John Lee Dumas: Deacon is a founder of WellKeptWallet.com and the author of You Can Retire Early!: Everything You Need to Achieve Financial Independence When You Want It. I want it now, Deacon, so take a minute, and fill in some gaps from that intro, and give us just a little glimpse of your personal life.
Deacon Hayes: So, when my wife and I first got married, we had 52 grand in debt, and for us, that was a lot of debt, and so we realized we needed to develop a plan to pay that off fast. And so, at the time, I was selling wood flooring, and it was commission-only sales, and so I was doing everything I could to make sure that we paid off our debt in 18 months, and we did it. We crushed it and had the blessing of sharing that on your show a long time ago. I think you said 1,600 episodes ago.
John Lee Dumas: Episode 310, but who’s counting?

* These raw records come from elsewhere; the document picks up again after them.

-- ==== Sys2Proof/Laws/Decode.lean ====
section
/-! SUPPORT. What decoding a word can give, once. -/

namespace Sys2Proof

/-- A word with no bit set above OP is its OP. -/
theorem word_of_fieldRest_zero (v : BitVec 32) (h : fieldRest v = 0) : v = (fieldOp v).setWidth 32 := by
  apply BitVec.eq_of_getLsbD_eq; intro i hi
  by_cases h4 : i < 4
  · simp [fieldOp, h4, hi]
  · have := congrArg (fun x => x.getLsbD (i-4)) h
    simp only [fieldRest, BitVec.getLsbD_extractLsb'] at this
    have e : 4 + (i - 4) = i := by omega
    rw [e] at this
    have e2 : i - 4 < 28 := by omega
    simp [e2] at this
    rw [this]
    simp [fieldOp, hi, h4]

/-- Every word is one of these: an OP in 5..15; an EXPAND with a reserved bit set; an EXPAND; another command with a reserved bit
set; or one of the four words of the commands without operands. -/
theorem decodeWord_cases (v : BitVec 32) :
   (5 ≤ (fieldOp v).toNat ∧ decodeWord v = .illegalOp) ∨
   (fieldOp v = 2#4 ∧ fieldRsv v ≠ 0 ∧ decodeWord v = .reservedBitsExpand) ∨
   (fieldOp v = 2#4 ∧ fieldRsv v = 0 ∧ decodeWord v = .command (.expand (fieldWsel v) (fieldR v) (fieldB v))) ∨
   (fieldOp v ∈ [0#4, 1#4, 3#4, 4#4] ∧ fieldRest v ≠ 0 ∧ decodeWord v = .reservedBits) ∨
   (fieldRest v = 0 ∧
    ((fieldOp v = 0#4 ∧ v = 0#32 ∧ decodeWord v = .command .nop) ∨
     (fieldOp v = 1#4 ∧ v = 1#32 ∧ decodeWord v = .command .keyclr) ∨
     (fieldOp v = 3#4 ∧ v = 3#32 ∧ decodeWord v = .command .decrypt) ∨
     (fieldOp v = 4#4 ∧ v = 4#32 ∧ decodeWord v = .command .clear))) := by
  have hlt := (fieldOp v).isLt
  have op : ∀ n : Nat, n < 16 → (fieldOp v).toNat = n → fieldOp v = BitVec.ofNat 4 n := by
    intro n hn h
    apply BitVec.eq_of_toNat_eq
    simp
    omega
  have cases6 : (fieldOp v).toNat = 0 ∨ (fieldOp v).toNat = 1 ∨ (fieldOp v).toNat = 2 ∨ (fieldOp v).toNat = 3 ∨
      (fieldOp v).toNat = 4 ∨ 5 ≤ (fieldOp v).toNat := by omega
  have bare : ∀ n i, n < 16 → (fieldOp v).toNat = n → decodeWord v = decodeBare v i →
      (fieldRest v ≠ 0 ∧ decodeWord v = .reservedBits) ∨
      (fieldRest v = 0 ∧ v = BitVec.ofNat 32 n ∧ decodeWord v = .command i) := by
    intro n i hn h hd
    by_cases hf : fieldRest v = 0
    · refine .inr ⟨hf, ?_, by rw [hd, decodeBare, if_pos hf]⟩
      rw [word_of_fieldRest_zero v hf, op n hn h]
      apply BitVec.eq_of_toNat_eq
      simp
      omega
    · exact .inl ⟨hf, by rw [hd, decodeBare, if_neg hf]⟩
  rcases cases6 with h | h | h | h | h | h
  · have k := op 0 (by decide) h
    rcases bare 0 .nop (by decide) h (by unfold decodeWord; simp only [h]) with ⟨hf, e⟩ | ⟨hf, hv, e⟩
    · exact .inr (.inr (.inr (.inl ⟨by simp [k], hf, e⟩)))
    · exact .inr (.inr (.inr (.inr ⟨hf, .inl ⟨k, hv, e⟩⟩)))
  · have k := op 1 (by decide) h
    rcases bare 1 .keyclr (by decide) h (by unfold decodeWord; simp only [h]) with ⟨hf, e⟩ | ⟨hf, hv, e⟩
    · exact .inr (.inr (.inr (.inl ⟨by simp [k], hf, e⟩)))
    · exact .inr (.inr (.inr (.inr ⟨hf, .inr (.inl ⟨k, hv, e⟩)⟩)))
  · have k := op 2 (by decide) h
    have hd : decodeWord v = decodeExpand v := by unfold decodeWord; simp only [h]
    by_cases hf : fieldRsv v = 0
    · exact .inr (.inr (.inl ⟨k, hf, by rw [hd, decodeExpand, if_pos hf]⟩))
    · exact .inr (.inl ⟨k, hf, by rw [hd, decodeExpand, if_neg hf]⟩)
  · have k := op 3 (by decide) h
    rcases bare 3 .decrypt (by decide) h (by unfold decodeWord; simp only [h]) with ⟨hf, e⟩ | ⟨hf, hv, e⟩
    · exact .inr (.inr (.inr (.inl ⟨by simp [k], hf, e⟩)))
    · exact .inr (.inr (.inr (.inr ⟨hf, .inr (.inr (.inl ⟨k, hv, e⟩))⟩)))
  · have k := op 4 (by decide) h
    rcases bare 4 .clear (by decide) h (by unfold decodeWord; simp only [h]) with ⟨hf, e⟩ | ⟨hf, hv, e⟩
    · exact .inr (.inr (.inr (.inl ⟨by simp [k], hf, e⟩)))
    · exact .inr (.inr (.inr (.inr ⟨hf, .inr (.inr (.inr ⟨k, hv, e⟩))⟩)))
  · refine .inl ⟨h, ?_⟩
    unfold decodeWord
    split <;> first | omega | rfl

end Sys2Proof
end

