-- ==== Sys2Proof/Laws/State.lean ====
section
/-! SUPPORT. One lemma for each field of State and each update of it, so that no later proof unfolds an update. -/

namespace Sys2Proof.Machine

/-! ### killTable -/

@[simp] theorem killTable_ieDone (s : State) : (killTable s).ieDone = s.ieDone := rfl
@[simp] theorem killTable_ieErr (s : State) : (killTable s).ieErr = s.ieErr := rfl
@[simp] theorem killTable_done (s : State) : (killTable s).done = s.done := rfl
@[simp] theorem killTable_skv (s : State) : (killTable s).skv = false := rfl
@[simp] theorem killTable_errv (s : State) : (killTable s).errv = s.errv := rfl
@[simp] theorem killTable_err (s : State) : (killTable s).err = s.err := rfl
@[simp] theorem killTable_curW (s : State) : (killTable s).curW = .w16 := rfl
@[simp] theorem killTable_curR (s : State) : (killTable s).curR = 0 := rfl
@[simp] theorem killTable_skidx (s : State) : (killTable s).skidx = s.skidx := rfl
@[simp] theorem killTable_blk (s : State) : (killTable s).blk = s.blk := rfl
@[simp] theorem killTable_key (s : State) : (killTable s).key = s.key := rfl
@[simp] theorem killTable_sub (s : State) : (killTable s).sub = s.sub := rfl
@[simp] theorem killTable_pend (s : State) : (killTable s).pend = s.pend := rfl
@[simp] theorem killTable_dp (s : State) : (killTable s).dp = s.dp := rfl
@[simp] theorem killTable_inputs (s : State) : (killTable s).inputs = s.inputs := rfl
@[simp] theorem killTable_resp (s : State) : (killTable s).resp = s.resp := rfl
@[simp] theorem killTable_draws (s : State) : (killTable s).draws = s.draws := rfl
@[simp] theorem killTable_busy (s : State) : (killTable s).busy = s.busy := rfl

/-! ### clearError -/

@[simp] theorem clearError_ieDone (s : State) : (clearError s).ieDone = s.ieDone := rfl
@[simp] theorem clearError_ieErr (s : State) : (clearError s).ieErr = s.ieErr := rfl
@[simp] theorem clearError_done (s : State) : (clearError s).done = s.done := rfl
@[simp] theorem clearError_skv (s : State) : (clearError s).skv = s.skv := rfl
@[simp] theorem clearError_errv (s : State) : (clearError s).errv = false := rfl
@[simp] theorem clearError_err (s : State) : (clearError s).err = .none := rfl
@[simp] theorem clearError_curW (s : State) : (clearError s).curW = s.curW := rfl
@[simp] theorem clearError_curR (s : State) : (clearError s).curR = s.curR := rfl
@[simp] theorem clearError_skidx (s : State) : (clearError s).skidx = s.skidx := rfl
@[simp] theorem clearError_blk (s : State) : (clearError s).blk = s.blk := rfl
@[simp] theorem clearError_key (s : State) : (clearError s).key = s.key := rfl
@[simp] theorem clearError_sub (s : State) : (clearError s).sub = s.sub := rfl
@[simp] theorem clearError_pend (s : State) : (clearError s).pend = s.pend := rfl
@[simp] theorem clearError_dp (s : State) : (clearError s).dp = s.dp := rfl
@[simp] theorem clearError_inputs (s : State) : (clearError s).inputs = s.inputs := rfl
@[simp] theorem clearError_resp (s : State) : (clearError s).resp = s.resp := rfl
@[simp] theorem clearError_draws (s : State) : (clearError s).draws = s.draws := rfl
@[simp] theorem clearError_busy (s : State) : (clearError s).busy = s.busy := rfl
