/-! ### Reads -/

/-- A read of a buffer register while BUSY = 1 gives the next free value (70_reset_and_hazards.md R176). -/
theorem readReg_free {r : RegName} {s : State} (hb : s.busy = true) (hr : r.isBuffer = true) :
    readReg r s = (Config.freeRead s.draws, useDraw s) := by
  simp [readReg, hb, hr]

/-- Every other read gives the defined value. -/
theorem readReg_defined {r : RegName} {s : State} (h : (s.busy && r.isBuffer) = false) : readReg r s = (s.regValue r, s) := by
  simp [readReg, h]

/-- No register's value depends on the inputs to come. -/
@[simp] theorem takeInput_regValue (s : State) (r : RegName) : (takeInput s).regValue r = s.regValue r := by
  cases r <;> rfl

/-- Settles O33: a read leaves the state but for the count of free values. -/
theorem readsHaveNoSideEffect : Obligations.ReadsHaveNoSideEffect := by
  intro s r ha
  refine ⟨(readReg r (takeInput s)).1, _, step_of_read ha, ?_⟩
  rcases readReg_state r (takeInput s) with h | h <;> rw [h] <;> rfl

/-- Settles O42: the buffer registers are those whose read is free while BUSY = 1. -/
theorem readsWhileBusy : Obligations.ReadsWhileBusy := by
  intro s r hb ha
  rw [step_of_read ha]
  cases hr : r.isBuffer with
  | true =>
    rw [readReg_free (s := takeInput s) hb hr]
    cases r with
    | skdataLo | skdataHi | data | key => rfl
    | id | cap | ctrl | status | cmd | skidx | reserved => cases hr
  | false =>
    rw [readReg_defined (by simp [hr]), takeInput_regValue]
    cases r with
    | skdataLo | skdataHi | data | key => cases hr
    | id | cap | ctrl | status | cmd | skidx | reserved => rfl

/-! ### STATUS and CTRL -/

/-- The fields of a word laid out as STATUS is (10_state.md R26), each read at its place. -/
theorem extract_statusLayout (r : BitVec 8) (w : BitVec 2) (c : BitVec 4) (errv skv done busy : BitVec 1) :
    let v := r ++ 0#6 ++ w ++ 0#4 ++ c ++ 0#4 ++ errv ++ skv ++ done ++ busy
    (v.extractLsb' 0 1 = busy ∧ v.extractLsb' 1 1 = done ∧ v.extractLsb' 2 1 = skv ∧ v.extractLsb' 3 1 = errv) ∧
    (v.extractLsb' 4 4 = 0 ∧ v.extractLsb' 12 4 = 0 ∧ v.extractLsb' 18 6 = 0) ∧
    v.extractLsb' 8 4 = c ∧ v.extractLsb' 16 2 = w ∧ v.extractLsb' 24 8 = r := by
  simp (disch := decide) only [BitVec.extractLsb'_append_eq_of_le, BitVec.extractLsb'_append_eq_of_add_le, Nat.reduceSub,
    BitVec.extractLsb'_eq_self]
  decide

/-- A flag is the bit of its one-bit field. -/
theorem getLsbD_eq_of_extract {v : Reg32} {i : Nat} {f : Bool} (h : v.extractLsb' i 1 = flagBit f) : v.getLsbD i = f := by
  simpa [flagBit] using congrArg (·.getLsbD 0) h

/-- ERR's codes as numbers (60_exceptions.md R152). -/
theorem errCode_code_toNat (e : ErrCode) :
    e.code.toNat =
      (match e with | .none => 0 | .illegalOp => 1 | .rsvdNz => 2 | .badW => 3 | .badR => 4 | .noKey => 5 | .busy => 6) := by
  cases e <;> rfl

/-- A width select read back names the width it was made from (30_encoding.md R74). -/
theorem decodeW_wselOf (W : Width) : decodeW (wselOf W) = some W := by
  cases W <;> rfl

/-- Settles O34: STATUS is no buffer register, so its read is the word of its fields. -/
theorem statusReadFields : Obligations.StatusReadFields := by
  intro s rest h
  obtain ⟨⟨hbusy, hdone, hskv, herrv⟩, ⟨hz4, hz12, hz18⟩, herr, hW, hR⟩ := extract_statusLayout s.curR (wselOf s.curW) s.err.code
    (flagBit s.errv) (flagBit s.skv) (flagBit s.done) (flagBit s.busy)
  refine ⟨s.statusWord, step_port_read_defined (by decide) h (Bool.and_false _), getLsbD_eq_of_extract hbusy,
    getLsbD_eq_of_extract hdone, getLsbD_eq_of_extract hskv, getLsbD_eq_of_extract herrv, hz4, hz12, hz18, ?_, ?_, hR⟩
  · exact (congrArg BitVec.toNat herr).trans (errCode_code_toNat s.err)
  · exact (congrArg decodeW hW).trans (decodeW_wselOf s.curW)

/-- CTRL's two enables, as they were written, and 0 elsewhere (10_state.md R25). -/
theorem ctrlWord_writeCtrl (v : Reg32) (s : State) : (writeCtrl v s).ctrlWord = v &&& 3#32 := by
  apply BitVec.eq_of_getLsbD_eq
  intro i hi
  show BitVec.getLsbD (0#30 ++ flagBit (v.getLsbD 1) ++ flagBit (v.getLsbD 0)) i = (v &&& 3#32).getLsbD i
  rw [BitVec.getLsbD_append, BitVec.getLsbD_append]
  interval_cases i <;> simp [flagBit]

/-- Settles O35: the write, then the read of the state it leaves. -/
theorem ctrlWriteThenRead : Obligations.CtrlWriteThenRead := by
  intro s v rest h
  have hwrite := step_port_write (by decide) h
  have hread := step_port_read_defined
    (s := writeCtrl v { s with inputs := .port 0x008#12 4 .read :: rest, resp := .written }) (by decide) rfl (Bool.and_false _)
  rw [run_succ_of_next hwrite, run_succ_of_next hread, run_zero, ← ctrlWord_writeCtrl]
  rfl

/-! ### The subkey readback -/

/-- SKDATA_LO and SKDATA_HI: two read-only buffer registers, the two halves of one value (10_state.md R35). -/
theorem skdata_halves {off : BitVec 12} {lo : Nat} (h : (off, lo) ∈ [(0x018#12, 0), (0x01C#12, 32)]) :
    accessLegal off 4 = true ∧ (regAt off).isBuffer = true ∧ regAt off ∈ [.id, .cap, .skdataLo, .skdataHi, .reserved] ∧
    ∀ s : State, s.regValue (regAt off) = s.skdata.extractLsb' lo 32 := by
  simp only [List.mem_cons, Prod.mk.injEq, List.not_mem_nil, or_false] at h
  rcases h with ⟨rfl, rfl⟩ | ⟨rfl, rfl⟩ <;> exact ⟨by decide, by decide, by decide, fun _ => rfl⟩

/-- Inside a valid table the readback is the entry that IDX names. -/
theorem skdata_of_lt {s : State} (hk : s.skv = true) (hidx : s.skidx.toNat < 2 * (s.curR.toNat + 1)) :
    s.skdata = s.sub[s.skidx.toNat] := by
  rw [State.skdata, if_neg (by simp [hk, hidx]), subAt_of_lt]

/-- With no valid table, and past its end, the readback is 0. -/
theorem skdata_eq_zero {s : State} (h : s.skv = false ∨ 2 * (s.curR.toNat + 1) ≤ s.skidx.toNat) : s.skdata = 0 := if_pos h

/-- Settles O37: the two halves alike, by BUSY and by where IDX stands. -/
theorem subkeyReadback : Obligations.SubkeyReadback := by
  intro s rest off lo hoff
  obtain ⟨hl, hbuf, hro, hval⟩ := skdata_halves hoff
  refine ⟨fun h => ⟨fun hb hk hidx => ?entry, fun hb hout => ?zero, fun hb => ?free⟩, fun v h => ?write⟩
  case entry => rw [step_port_read_defined hl h (by simp [hb]), hval, skdata_of_lt hk hidx]
  case zero =>
    rw [step_port_read_defined hl h (by simp [hb]), hval, skdata_eq_zero hout]
    simp
  case free =>
    rw [step_port_read hl h, hb, hbuf]
    rfl
  case write => rw [step_port_write hl h, writeReg_ignored hro]

/-- In a state that meets the invariant the readback is a word of the table in force, zero-extended, or 0 (R35, R38). -/
theorem State.Inv.skdata_eq_setWidth {s : State} (hi : s.Inv) : ∃ w : Word s.curW, s.skdata = w.setWidth 64 := by
  by_cases hout : s.skv = false ∨ 2 * (s.curR.toNat + 1) ≤ s.skidx.toNat
  · exact ⟨0, by simp [skdata_eq_zero hout]⟩
  · rw [not_or, Bool.not_eq_false, not_le] at hout
    obtain ⟨hk, hidx⟩ := hout
    obtain ⟨-, key, -, hsub⟩ := hi.table hk
    refine ⟨(expandKey s.curW s.curR.toNat key).getD s.skidx.toNat 0, ?_⟩
    simp only [skdata_of_lt hk hidx, hsub, storeTable_get]

/-- Zero-extension puts nothing above the word. -/
theorem extract_setWidth_above {n : Nat} (w : BitVec n) (m : Nat) {lo : Nat} (len : Nat) (h : n ≤ lo) :
    (w.setWidth m).extractLsb' lo len = 0 := by
  apply BitVec.eq_of_getLsbD_eq
  intro i hi
  simp [BitVec.getLsbD_of_ge w (lo + i) (by omega)]

/-- Settles O38: the readback is a zero-extended word of the table's width. -/
theorem narrowReadbackIsZeroExtended : Obligations.NarrowReadbackIsZeroExtended := by
  intro s hi
  obtain ⟨w, hw⟩ := hi.skdata_eq_setWidth
  rw [hw]
  refine ⟨fun hne => extract_setWidth_above w 64 32 ?_, fun h16 => extract_setWidth_above w 64 16 ?_⟩
  · cases hW : s.curW with
    | w16 | w32 => decide
    | w64 => exact absurd hW hne
  · rw [h16]
    decide

/-! ### KEYk -/

/-- Bit p of KEYk lies in byte p / 8 of its four bytes of K (10_state.md R37). -/
theorem keyReg_getLsbD (s : State) (k : Fin 64) {p : Nat} (hp : p < 32) :
    (s.keyReg k).getLsbD p = (s.key[4 * k.val + p / 8]).getLsbD (p % 8) := by
  show BitVec.getLsbD (s.key[4 * k.val + 3] ++ s.key[4 * k.val + 2] ++ s.key[4 * k.val + 1] ++ s.key[4 * k.val]) p = _
  iterate 3 rw [BitVec.getLsbD_append]
  interval_cases p <;> simp
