-- ==== Sys2Proof/Machine/Resets.lean ====
section
/-! DEFINITION. Machine/Resets.lean: power-on reset, and the engine reset that RESET and a link reset cause (R24, R57,
R82, R84, R107, R109, R126, R137, R149, R163). -/

namespace Sys2Proof.Machine

/-- POWER_ON_RESET (R163): every block goes to its initial state; the commands waiting stay. -/
def execPowerOnReset (s : State) : Host.Outcome State Fault Refusal :=
  .next { State.reset with pending := s.pending }

/-! ## Engine reset -/

/-- A port after an engine reset (R24). -/
def Port.engineReset (p : Port) : Port :=
  { p with stalled := false, lapseCount := 0, slots := Vector.replicate 8 none, waiting := [], stallBlock := 0 }

/-- A row put in ascending order of extent and row, once (R81, R82). -/
def insertLive (x : ExtentId × Nat) : List (ExtentId × Nat) → List (ExtentId × Nat)
  | [] => [x]
  | y :: rest =>
    if x = y then y :: rest
    else if x.1.val < y.1.val ∨ (x.1 = y.1 ∧ x.2 < y.2) then x :: y :: rest
    else y :: insertLive x rest

/-- The live set (R81): the rows of the contexts whose written mark is set, ascending, each once. -/
def State.liveSet (s : State) : List (ExtentId × Nat) :=
  (s.operations.filter fun x => x.2.written).foldl (fun l x => insertLive (x.2.extent, x.2.row) l) []

/-- The published list with the live rows inserted, one at a time (R82). -/
def State.unsettledAfterReset (s : State) : List UnsettledEntry :=
  s.liveSet.foldl (fun l x => insertUnsettled s.lastRows x.1 x.2 l) s.rows.unsettled

/-- A job record after an engine reset, its targets apart (R107). `now` is the tick counter before it returns to 0
(log 21). -/
def Job.engineReset (now : Stamp) (j : Job) : Job :=
  match j.state with
  | .free => j
  | .ended => j
  | .aborting =>
    { j with state := .ended, endCause := j.drainCause, endStamp := now, exposed := false, window := [], inFlight := [],
             answering := none, control := none }
  | .starting | .running | .pausing | .paused =>
    { j with state := .paused, nextRow := j.frontier, window := [], inFlight := [], laneCount := j.lanesWanted,
             creditsLeft := 0, drainCount := 0, answering := none, control := none }

/-- The targets of the jobs that an engine reset ends, still TARGET: they become SPARE (R107; log 71). -/
def State.resetTargets (s : State) : List PortId :=
  (s.jobs.toArray.toList.filter fun j => j.state == .aborting).flatMap fun j =>
    j.ownTargets.filter fun t => (s.port t).memberState == .target

/-- The board unit after an engine reset (R163): the writes in progress are cut short, and what had reached the board of
them stands there (R166, R167). -/
def Board.engineReset (kind : ResetKind) (b : Board) : Board :=
  { b.cutShort false with
    causes := 0, engine := .stopped, quiesced := false, roundPointer := 0, taken := [], sweep := none,
    sweepPending := false, deferred := false, answers := [], writing := none, publishing := none, owed := false,
    publishAsked := false, resetKind := kind, clean := b.engine == .stopped && b.quiesced,
    abandoned := b.taken.length }

/-- The completions that are due taken, in job order: the last row of such a job ended before the reset, and what was
taken before it stands (R108). -/
def State.completeDue (s : State) : State :=
  (bankIndices 4).foldl (fun s j => if (s.job j).completes then s.completeJob j else s) s

/-- An engine reset (R163): the live rows join the unsettled-row list, due completions stand, work in flight is
discarded, the other jobs are orphaned or ended, and the slips are forgotten. -/
def State.engineReset (kind : ResetKind) (s : State) : State :=
  let ended := s.completeDue
  let cleared : State :=
    { ended with
      rows := { contexts := Vector.replicate 24 none, contextWait := [], frameWait := [],
                unsettled := s.unsettledAfterReset }
      solver := { busy := none, queue := [] }
      holds := { entries := [], granted := [] }
      requests := []
      ports := bankMap Port.engineReset ended.ports
      losses := { s.losses with transfers := [] } }
  let spared := ended.resetTargets.foldl (fun s t => s.changeMember t .spare) cleared
  { spared with
    jobs := bankMap (Job.engineReset s.stamp) spared.jobs
    time := { tick := 0, sweepTimer := 0, periodCounter := 0, restartDue := false }
    guard := { state := .cool, sense := 0, hold := 0, due := none }
    board := s.board.engineReset kind }

/-- RESET (R161): an engine reset of kind COMMAND in every engine state. -/
def execReset (s : State) : Host.Outcome State Fault Refusal := .next (s.engineReset .command)

/-- LINK_RESET (R161): an engine reset of kind LINK in every engine state. -/
def execLinkReset (s : State) : Host.Outcome State Fault Refusal := .next (s.engineReset .link)

end Sys2Proof.Machine
end

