-- ==== Sys2Proof/Machine/Step.lean ====
section
/-! DEFINITION. Machine/Step.lean: one step of the engine, which takes the command at the front of the queue. -/

namespace Sys2Proof.Machine

/-- One step: the command at the front is taken off the queue and carried out whole (95); on an empty queue the engine
idles (log 3). -/
def step (s : State) : Host.Outcome State Fault Refusal :=
  match s.pending with
  | [] => .next s
  | c :: rest => exec c { s with pending := rest }

/-- The command that a word spells put at the front of the queue; the table gives no row any bits, so no word spells
one. -/
def State.withFetchWord (s : State) (nbits w : Nat) : State :=
  match decodeTableWord nbits w with
  | some c => { s with pending := c :: s.pending }
  | none => s

end Sys2Proof.Machine
end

Deacon Hayes: I know who’s counting. But since then, a lot has happened, so I’ve really stepped up my entrepreneur game, created this plan for financial independence, and so now, it’s shifted from, “Okay, we paid off the debt. We put ourselves in a good financial position. Now, how can we retire early?” and for us, it’s not really about early retirement so much as being financially independent, having enough resources to do what we want when we want.
And so, we have been on that journey for probably about seven years now and are kinda towards the tail end of that journey, so we’re almost financially independent and since have written a book called You Can Retire Early! to kind of encourage other people to do the same. And I’ve calculated that I’ve put in over 10,000 hours of either research, just blogging, whatever, but be around personal finance, so maybe according to Malcolm Gladwell I’ve hit that expert mark.
John Lee Dumas: So, Fire Nation, as we briefly talked about, Deacon was on the show before, 1,614 episodes ago. He was Episode 310, so if you want to hear the full story of Deacon’s worst moment, his aha moment, all the awesomeness – and by the way, it’s a great story – definitely go check it out. EOFire.com, just search for “Deacon” in that search bar.
Today, we’re talking about something different. When I bring guests back on for a second, sometimes even third, very occasionally a fourth time, we talk about a different topic. We don’t go through the EOFire flow. So, today, we’re gonna be talking a lot about financial independence because it’s so important, Fire Nation.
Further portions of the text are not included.